__Work request__
I need the lines below from the one with "counter's increment. -/" down to the one with "opcode skips ahead" reproduced exactly, both ends included, and nothing else.

__Exercise materials__
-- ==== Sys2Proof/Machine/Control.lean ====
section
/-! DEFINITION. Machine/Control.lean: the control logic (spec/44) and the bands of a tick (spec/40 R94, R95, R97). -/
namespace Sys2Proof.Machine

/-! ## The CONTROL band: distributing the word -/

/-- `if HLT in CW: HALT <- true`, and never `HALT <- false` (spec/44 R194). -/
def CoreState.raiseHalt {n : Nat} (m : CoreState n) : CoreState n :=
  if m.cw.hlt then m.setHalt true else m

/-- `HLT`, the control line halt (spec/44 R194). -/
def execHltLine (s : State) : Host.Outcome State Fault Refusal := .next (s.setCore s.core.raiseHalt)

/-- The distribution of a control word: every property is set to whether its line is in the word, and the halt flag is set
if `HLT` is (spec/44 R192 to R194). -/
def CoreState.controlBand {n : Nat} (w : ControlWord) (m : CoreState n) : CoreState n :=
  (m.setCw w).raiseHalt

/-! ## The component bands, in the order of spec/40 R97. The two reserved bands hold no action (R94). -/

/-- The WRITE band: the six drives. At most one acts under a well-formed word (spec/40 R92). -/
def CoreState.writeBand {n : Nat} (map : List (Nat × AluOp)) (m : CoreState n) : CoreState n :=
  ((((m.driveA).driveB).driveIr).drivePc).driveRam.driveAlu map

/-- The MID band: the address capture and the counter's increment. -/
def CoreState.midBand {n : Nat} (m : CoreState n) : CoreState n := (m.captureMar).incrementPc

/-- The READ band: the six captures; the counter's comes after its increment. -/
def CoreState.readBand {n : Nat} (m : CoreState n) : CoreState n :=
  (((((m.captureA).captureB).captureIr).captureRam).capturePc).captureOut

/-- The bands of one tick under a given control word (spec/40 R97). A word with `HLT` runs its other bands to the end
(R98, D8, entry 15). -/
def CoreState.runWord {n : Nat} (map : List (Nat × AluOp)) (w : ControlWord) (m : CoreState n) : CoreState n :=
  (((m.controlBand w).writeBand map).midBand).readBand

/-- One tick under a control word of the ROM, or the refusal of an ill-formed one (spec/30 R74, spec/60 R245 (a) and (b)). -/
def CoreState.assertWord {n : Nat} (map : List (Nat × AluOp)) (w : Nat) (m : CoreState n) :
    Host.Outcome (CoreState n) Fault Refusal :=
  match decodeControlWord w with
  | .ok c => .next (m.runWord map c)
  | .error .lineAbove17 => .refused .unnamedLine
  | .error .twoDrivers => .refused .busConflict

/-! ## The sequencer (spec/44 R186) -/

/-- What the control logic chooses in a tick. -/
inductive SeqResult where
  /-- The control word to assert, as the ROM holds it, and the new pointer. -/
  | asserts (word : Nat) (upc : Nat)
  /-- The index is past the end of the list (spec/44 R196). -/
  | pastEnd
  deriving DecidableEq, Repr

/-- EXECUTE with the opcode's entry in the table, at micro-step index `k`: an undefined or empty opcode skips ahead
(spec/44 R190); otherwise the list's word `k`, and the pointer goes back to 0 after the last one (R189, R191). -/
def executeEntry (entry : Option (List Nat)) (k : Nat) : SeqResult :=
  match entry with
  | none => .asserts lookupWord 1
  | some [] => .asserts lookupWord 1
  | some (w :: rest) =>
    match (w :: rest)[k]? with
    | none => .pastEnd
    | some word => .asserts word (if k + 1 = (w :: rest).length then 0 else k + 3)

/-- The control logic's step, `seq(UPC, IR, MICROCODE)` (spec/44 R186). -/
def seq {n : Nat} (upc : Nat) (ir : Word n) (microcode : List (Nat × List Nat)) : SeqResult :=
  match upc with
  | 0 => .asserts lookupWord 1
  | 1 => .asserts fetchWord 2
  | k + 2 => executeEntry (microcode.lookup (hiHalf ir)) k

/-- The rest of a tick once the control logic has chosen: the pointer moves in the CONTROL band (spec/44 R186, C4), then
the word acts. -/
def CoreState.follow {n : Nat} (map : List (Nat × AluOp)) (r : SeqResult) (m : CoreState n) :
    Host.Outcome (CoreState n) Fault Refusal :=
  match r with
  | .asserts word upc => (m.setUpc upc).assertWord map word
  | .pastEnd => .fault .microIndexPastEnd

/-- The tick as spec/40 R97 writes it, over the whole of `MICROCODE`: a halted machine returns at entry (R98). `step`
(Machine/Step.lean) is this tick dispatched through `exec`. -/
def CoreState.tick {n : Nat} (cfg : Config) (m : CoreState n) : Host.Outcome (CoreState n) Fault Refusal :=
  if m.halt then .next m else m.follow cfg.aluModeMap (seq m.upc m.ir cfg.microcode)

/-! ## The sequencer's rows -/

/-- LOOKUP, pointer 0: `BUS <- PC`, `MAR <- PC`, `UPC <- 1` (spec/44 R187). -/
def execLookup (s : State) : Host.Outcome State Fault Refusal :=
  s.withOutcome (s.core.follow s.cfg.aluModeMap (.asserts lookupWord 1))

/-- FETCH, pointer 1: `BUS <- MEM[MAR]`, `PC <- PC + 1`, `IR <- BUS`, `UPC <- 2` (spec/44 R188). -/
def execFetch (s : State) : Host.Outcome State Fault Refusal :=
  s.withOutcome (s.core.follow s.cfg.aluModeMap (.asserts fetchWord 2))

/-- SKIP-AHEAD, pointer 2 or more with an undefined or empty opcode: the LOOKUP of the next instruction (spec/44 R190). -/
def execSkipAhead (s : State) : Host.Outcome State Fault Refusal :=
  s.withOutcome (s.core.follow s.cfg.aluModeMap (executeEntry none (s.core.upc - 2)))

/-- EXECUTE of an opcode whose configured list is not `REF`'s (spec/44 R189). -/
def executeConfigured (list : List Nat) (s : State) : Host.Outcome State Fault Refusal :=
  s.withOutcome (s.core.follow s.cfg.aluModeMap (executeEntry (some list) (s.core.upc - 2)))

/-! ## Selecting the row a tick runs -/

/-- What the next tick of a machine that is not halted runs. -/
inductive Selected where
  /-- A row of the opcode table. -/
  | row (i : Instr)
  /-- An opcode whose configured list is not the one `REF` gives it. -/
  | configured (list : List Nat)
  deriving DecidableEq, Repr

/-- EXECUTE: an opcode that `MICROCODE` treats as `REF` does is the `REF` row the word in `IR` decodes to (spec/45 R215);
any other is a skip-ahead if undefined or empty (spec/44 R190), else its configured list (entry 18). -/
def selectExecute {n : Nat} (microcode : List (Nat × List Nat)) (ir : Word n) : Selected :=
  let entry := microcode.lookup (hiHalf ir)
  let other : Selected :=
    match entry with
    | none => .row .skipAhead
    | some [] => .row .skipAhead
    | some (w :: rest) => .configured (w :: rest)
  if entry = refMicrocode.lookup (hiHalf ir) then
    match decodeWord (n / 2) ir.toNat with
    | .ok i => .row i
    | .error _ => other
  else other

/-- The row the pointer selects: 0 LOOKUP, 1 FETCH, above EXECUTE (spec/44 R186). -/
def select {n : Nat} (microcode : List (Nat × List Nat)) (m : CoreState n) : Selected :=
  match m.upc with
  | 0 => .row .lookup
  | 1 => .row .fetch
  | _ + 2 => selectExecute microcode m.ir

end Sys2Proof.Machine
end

__Response__
/-- The MID band: the address capture and the counter's increment. -/
def CoreState.midBand {n : Nat} (m : CoreState n) : CoreState n := (m.captureMar).incrementPc

/-- The READ band: the six captures; the counter's comes after its increment. -/
def CoreState.readBand {n : Nat} (m : CoreState n) : CoreState n :=
  (((((m.captureA).captureB).captureIr).captureRam).capturePc).captureOut

/-- The bands of one tick under a given control word (spec/40 R97). A word with `HLT` runs its other bands to the end
(R98, D8, entry 15). -/
def CoreState.runWord {n : Nat} (map : List (Nat × AluOp)) (w : ControlWord) (m : CoreState n) : CoreState n :=
  (((m.controlBand w).writeBand map).midBand).readBand

/-- One tick under a control word of the ROM, or the refusal of an ill-formed one (spec/30 R74, spec/60 R245 (a) and (b)). -/
def CoreState.assertWord {n : Nat} (map : List (Nat × AluOp)) (w : Nat) (m : CoreState n) :
    Host.Outcome (CoreState n) Fault Refusal :=
  match decodeControlWord w with
  | .ok c => .next (m.runWord map c)
  | .error .lineAbove17 => .refused .unnamedLine
  | .error .twoDrivers => .refused .busConflict

/-! ## The sequencer (spec/44 R186) -/

/-- What the control logic chooses in a tick. -/
inductive SeqResult where
  /-- The control word to assert, as the ROM holds it, and the new pointer. -/
  | asserts (word : Nat) (upc : Nat)
  /-- The index is past the end of the list (spec/44 R196). -/
  | pastEnd
  deriving DecidableEq, Repr

/-- EXECUTE with the opcode's entry in the table, at micro-step index `k`: an undefined or empty opcode skips ahead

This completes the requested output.